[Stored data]
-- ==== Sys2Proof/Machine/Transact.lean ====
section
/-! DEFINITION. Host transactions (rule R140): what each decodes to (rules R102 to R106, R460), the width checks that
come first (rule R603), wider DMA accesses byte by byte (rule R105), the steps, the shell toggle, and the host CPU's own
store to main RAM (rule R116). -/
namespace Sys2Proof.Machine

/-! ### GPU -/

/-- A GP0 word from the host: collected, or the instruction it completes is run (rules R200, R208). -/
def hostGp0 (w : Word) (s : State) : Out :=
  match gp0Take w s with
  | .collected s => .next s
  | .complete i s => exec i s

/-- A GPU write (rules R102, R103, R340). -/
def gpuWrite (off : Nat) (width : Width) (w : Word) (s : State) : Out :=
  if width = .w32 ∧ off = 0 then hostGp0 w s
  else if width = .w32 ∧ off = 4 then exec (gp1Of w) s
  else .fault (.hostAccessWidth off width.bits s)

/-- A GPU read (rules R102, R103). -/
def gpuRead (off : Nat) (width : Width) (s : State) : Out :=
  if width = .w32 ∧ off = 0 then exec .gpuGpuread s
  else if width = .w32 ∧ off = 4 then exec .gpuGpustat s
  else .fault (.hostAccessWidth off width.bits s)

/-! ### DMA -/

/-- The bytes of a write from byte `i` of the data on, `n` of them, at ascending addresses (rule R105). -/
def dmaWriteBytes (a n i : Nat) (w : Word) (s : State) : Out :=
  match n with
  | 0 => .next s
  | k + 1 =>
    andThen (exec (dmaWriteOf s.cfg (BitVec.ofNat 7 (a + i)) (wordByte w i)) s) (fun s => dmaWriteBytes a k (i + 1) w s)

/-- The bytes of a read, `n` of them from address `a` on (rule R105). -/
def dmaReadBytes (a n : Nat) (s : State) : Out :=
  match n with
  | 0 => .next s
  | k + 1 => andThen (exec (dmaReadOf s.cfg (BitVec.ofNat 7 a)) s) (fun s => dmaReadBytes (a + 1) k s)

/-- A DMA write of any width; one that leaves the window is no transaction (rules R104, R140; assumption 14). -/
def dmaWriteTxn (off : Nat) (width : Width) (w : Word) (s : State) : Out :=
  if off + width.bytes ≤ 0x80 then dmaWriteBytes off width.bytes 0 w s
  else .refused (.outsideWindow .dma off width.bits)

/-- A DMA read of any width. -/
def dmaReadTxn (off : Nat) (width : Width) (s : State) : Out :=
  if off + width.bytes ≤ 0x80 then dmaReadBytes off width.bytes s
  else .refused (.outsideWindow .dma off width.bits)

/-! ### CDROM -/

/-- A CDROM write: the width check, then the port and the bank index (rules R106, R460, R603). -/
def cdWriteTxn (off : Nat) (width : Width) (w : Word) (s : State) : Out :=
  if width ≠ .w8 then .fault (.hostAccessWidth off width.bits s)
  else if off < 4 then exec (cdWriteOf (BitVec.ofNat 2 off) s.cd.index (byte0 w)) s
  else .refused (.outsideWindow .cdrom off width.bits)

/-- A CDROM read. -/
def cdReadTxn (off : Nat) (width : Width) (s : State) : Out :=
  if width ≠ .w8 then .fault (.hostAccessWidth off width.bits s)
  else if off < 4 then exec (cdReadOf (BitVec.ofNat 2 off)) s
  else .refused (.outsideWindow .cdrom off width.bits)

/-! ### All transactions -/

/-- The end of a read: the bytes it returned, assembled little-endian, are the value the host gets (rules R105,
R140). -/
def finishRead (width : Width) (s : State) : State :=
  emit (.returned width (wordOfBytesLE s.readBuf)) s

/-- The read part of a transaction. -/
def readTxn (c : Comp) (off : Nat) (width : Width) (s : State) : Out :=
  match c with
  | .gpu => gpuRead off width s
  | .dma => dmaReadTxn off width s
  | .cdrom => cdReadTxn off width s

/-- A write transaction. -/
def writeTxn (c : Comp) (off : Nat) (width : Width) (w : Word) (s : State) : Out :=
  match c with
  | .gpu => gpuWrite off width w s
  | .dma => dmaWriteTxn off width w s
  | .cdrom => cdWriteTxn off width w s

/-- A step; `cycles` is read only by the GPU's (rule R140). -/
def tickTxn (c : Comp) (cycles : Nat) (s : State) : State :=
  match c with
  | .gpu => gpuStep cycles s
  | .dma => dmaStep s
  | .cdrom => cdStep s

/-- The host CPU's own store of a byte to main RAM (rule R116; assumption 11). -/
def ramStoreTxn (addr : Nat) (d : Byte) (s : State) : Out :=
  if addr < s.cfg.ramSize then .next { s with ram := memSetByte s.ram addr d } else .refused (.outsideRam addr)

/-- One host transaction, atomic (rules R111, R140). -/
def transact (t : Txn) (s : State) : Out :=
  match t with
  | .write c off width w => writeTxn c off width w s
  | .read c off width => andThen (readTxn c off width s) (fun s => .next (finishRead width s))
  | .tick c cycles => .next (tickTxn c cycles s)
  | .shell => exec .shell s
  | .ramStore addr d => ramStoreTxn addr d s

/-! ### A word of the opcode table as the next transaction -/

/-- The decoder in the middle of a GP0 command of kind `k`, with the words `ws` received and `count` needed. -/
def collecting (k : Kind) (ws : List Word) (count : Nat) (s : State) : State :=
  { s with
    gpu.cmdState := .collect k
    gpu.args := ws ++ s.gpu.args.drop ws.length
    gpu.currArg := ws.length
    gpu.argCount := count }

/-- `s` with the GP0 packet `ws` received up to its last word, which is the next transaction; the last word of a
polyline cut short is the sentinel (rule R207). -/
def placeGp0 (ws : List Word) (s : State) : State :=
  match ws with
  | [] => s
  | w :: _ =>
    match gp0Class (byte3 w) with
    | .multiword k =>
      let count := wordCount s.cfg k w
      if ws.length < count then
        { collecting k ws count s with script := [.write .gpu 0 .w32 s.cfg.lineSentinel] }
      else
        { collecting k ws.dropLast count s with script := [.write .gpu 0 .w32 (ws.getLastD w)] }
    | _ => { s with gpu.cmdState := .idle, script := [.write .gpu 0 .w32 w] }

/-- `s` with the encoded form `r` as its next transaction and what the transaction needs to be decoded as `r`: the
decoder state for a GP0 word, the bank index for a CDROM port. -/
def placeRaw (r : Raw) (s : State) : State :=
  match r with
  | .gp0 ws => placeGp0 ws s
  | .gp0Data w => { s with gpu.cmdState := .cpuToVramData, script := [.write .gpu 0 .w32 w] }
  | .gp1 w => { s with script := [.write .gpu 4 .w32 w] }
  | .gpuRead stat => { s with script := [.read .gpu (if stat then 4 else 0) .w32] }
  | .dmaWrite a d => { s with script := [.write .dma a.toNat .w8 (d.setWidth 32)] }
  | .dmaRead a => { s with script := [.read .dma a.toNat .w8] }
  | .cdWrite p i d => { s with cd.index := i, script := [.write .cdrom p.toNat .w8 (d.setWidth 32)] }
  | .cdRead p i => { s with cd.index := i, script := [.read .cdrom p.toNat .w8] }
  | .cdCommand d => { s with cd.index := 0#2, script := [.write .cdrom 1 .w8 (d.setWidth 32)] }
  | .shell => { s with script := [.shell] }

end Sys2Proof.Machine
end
==
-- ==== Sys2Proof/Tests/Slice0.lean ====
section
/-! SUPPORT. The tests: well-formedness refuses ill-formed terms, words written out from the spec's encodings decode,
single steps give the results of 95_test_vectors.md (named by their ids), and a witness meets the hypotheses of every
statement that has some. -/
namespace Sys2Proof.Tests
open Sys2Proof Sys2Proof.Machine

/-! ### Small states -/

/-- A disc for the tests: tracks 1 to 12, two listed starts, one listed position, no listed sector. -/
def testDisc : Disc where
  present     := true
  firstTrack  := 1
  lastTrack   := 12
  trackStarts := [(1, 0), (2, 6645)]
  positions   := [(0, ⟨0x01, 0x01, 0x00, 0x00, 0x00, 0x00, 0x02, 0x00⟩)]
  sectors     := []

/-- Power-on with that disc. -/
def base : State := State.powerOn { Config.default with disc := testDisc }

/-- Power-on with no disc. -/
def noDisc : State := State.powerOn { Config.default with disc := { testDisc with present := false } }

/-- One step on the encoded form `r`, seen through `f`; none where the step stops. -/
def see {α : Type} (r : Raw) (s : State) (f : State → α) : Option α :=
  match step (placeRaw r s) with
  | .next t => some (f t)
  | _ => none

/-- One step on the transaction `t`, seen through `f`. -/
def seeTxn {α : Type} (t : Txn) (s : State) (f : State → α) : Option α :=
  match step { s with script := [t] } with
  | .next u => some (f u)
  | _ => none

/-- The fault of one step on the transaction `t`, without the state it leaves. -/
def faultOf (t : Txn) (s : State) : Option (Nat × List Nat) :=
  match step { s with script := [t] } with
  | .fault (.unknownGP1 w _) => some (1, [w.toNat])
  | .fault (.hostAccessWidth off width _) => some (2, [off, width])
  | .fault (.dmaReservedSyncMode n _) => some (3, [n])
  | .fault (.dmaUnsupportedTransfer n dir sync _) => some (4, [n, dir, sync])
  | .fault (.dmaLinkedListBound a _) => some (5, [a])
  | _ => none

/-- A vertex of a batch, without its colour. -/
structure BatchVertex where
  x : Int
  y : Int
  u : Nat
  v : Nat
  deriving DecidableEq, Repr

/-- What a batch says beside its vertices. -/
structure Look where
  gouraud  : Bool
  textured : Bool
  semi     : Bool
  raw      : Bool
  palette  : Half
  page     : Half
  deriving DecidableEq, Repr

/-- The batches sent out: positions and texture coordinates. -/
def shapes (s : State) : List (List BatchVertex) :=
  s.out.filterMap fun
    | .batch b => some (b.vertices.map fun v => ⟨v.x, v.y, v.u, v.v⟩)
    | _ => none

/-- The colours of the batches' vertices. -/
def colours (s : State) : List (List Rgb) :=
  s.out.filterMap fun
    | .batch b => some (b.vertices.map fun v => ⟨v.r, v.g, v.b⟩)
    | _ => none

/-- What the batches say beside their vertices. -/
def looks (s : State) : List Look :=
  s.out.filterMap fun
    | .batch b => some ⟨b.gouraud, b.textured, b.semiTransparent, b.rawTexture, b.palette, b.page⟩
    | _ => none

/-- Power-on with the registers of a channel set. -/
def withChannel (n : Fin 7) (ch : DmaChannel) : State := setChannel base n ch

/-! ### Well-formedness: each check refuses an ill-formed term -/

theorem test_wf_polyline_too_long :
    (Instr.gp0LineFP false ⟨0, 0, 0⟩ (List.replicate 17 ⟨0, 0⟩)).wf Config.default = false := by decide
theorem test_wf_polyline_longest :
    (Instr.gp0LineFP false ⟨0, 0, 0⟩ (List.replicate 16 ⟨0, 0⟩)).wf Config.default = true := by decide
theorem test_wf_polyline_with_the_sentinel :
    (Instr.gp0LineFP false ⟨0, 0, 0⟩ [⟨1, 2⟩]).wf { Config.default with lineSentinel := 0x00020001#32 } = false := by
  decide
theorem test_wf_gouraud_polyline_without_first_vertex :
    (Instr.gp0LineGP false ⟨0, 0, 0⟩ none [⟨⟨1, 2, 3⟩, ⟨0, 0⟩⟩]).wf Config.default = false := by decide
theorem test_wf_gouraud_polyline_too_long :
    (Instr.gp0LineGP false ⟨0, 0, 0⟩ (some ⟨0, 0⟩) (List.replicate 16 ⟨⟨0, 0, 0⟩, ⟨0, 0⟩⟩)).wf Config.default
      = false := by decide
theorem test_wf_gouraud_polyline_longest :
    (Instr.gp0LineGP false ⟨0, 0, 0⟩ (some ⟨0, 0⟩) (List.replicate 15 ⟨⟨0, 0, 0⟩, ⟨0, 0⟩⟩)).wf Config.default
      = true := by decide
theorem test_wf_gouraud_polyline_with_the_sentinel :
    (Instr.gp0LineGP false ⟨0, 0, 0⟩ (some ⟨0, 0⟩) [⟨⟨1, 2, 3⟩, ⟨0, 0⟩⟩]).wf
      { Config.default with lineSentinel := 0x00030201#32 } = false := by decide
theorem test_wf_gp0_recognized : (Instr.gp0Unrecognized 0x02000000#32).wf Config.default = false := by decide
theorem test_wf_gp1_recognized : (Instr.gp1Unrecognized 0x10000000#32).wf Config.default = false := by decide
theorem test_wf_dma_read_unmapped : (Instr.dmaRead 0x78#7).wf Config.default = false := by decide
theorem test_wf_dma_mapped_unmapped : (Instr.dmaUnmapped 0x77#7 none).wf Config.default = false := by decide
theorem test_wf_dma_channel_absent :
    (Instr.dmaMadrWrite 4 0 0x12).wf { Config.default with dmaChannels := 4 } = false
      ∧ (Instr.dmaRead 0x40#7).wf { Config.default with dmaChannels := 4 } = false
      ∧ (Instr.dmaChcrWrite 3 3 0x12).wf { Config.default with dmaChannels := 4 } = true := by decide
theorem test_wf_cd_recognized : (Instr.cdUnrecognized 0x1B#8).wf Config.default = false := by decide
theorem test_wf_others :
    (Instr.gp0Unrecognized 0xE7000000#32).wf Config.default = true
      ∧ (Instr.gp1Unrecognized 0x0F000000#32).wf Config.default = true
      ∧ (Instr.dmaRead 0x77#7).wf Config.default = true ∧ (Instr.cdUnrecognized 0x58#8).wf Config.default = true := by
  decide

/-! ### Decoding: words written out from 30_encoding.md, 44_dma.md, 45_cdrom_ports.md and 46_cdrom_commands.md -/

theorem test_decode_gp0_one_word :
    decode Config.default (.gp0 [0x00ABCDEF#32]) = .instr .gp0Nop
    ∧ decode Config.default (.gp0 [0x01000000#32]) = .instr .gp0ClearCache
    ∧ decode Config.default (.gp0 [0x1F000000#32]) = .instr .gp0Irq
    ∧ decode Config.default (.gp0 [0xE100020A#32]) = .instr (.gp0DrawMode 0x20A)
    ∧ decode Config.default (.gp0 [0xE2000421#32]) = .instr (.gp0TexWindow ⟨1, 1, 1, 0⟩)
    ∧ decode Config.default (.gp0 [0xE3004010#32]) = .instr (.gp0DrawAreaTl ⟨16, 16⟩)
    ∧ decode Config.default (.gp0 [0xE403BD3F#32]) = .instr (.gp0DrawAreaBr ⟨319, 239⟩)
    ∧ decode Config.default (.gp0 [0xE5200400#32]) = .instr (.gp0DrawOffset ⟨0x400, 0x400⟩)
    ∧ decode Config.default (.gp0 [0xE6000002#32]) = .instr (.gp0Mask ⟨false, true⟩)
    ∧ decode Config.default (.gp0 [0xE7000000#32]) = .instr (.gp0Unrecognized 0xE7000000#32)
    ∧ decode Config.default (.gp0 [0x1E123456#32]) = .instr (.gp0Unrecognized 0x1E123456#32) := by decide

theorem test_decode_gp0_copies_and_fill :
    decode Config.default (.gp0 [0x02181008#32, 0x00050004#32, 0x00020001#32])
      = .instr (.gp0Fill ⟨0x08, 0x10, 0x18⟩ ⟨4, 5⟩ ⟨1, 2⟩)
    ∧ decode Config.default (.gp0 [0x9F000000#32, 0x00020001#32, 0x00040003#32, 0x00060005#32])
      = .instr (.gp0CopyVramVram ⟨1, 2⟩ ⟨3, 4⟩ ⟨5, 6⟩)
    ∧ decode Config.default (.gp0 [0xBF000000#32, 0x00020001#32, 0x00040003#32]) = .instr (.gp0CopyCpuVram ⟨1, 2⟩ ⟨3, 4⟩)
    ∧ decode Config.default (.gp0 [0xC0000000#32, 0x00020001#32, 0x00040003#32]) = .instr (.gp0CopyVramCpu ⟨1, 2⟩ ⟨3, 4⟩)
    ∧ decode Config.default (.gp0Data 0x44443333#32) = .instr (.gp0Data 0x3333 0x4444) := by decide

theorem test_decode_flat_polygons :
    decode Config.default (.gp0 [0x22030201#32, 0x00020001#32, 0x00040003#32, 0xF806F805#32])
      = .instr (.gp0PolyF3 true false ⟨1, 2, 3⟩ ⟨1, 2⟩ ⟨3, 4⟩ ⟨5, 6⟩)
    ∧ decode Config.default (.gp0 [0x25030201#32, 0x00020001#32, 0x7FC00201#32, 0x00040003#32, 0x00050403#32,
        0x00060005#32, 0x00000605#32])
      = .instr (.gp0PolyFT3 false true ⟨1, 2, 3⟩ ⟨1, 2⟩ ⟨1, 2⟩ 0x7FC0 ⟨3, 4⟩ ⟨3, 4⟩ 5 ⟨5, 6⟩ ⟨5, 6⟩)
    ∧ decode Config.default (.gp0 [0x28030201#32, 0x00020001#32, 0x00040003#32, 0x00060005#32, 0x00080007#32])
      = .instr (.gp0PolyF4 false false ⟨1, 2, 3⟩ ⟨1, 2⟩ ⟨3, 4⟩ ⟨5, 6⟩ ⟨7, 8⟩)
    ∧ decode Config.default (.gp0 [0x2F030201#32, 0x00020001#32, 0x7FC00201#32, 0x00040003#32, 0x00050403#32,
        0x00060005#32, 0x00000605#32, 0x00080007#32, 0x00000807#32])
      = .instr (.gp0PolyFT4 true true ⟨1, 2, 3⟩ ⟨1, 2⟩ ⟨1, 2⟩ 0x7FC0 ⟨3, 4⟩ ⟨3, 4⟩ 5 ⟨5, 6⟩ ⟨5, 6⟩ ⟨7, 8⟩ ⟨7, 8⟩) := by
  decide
--
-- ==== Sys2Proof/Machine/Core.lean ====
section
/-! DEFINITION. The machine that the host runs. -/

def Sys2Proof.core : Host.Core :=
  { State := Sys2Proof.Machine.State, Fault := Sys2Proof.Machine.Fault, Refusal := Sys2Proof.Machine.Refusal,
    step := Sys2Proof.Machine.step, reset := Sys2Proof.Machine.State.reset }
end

■ Task prompt ■
All lines with the word "structure" need to be copied from the data above.

■ Response below ■
structure BatchVertex where
structure Look where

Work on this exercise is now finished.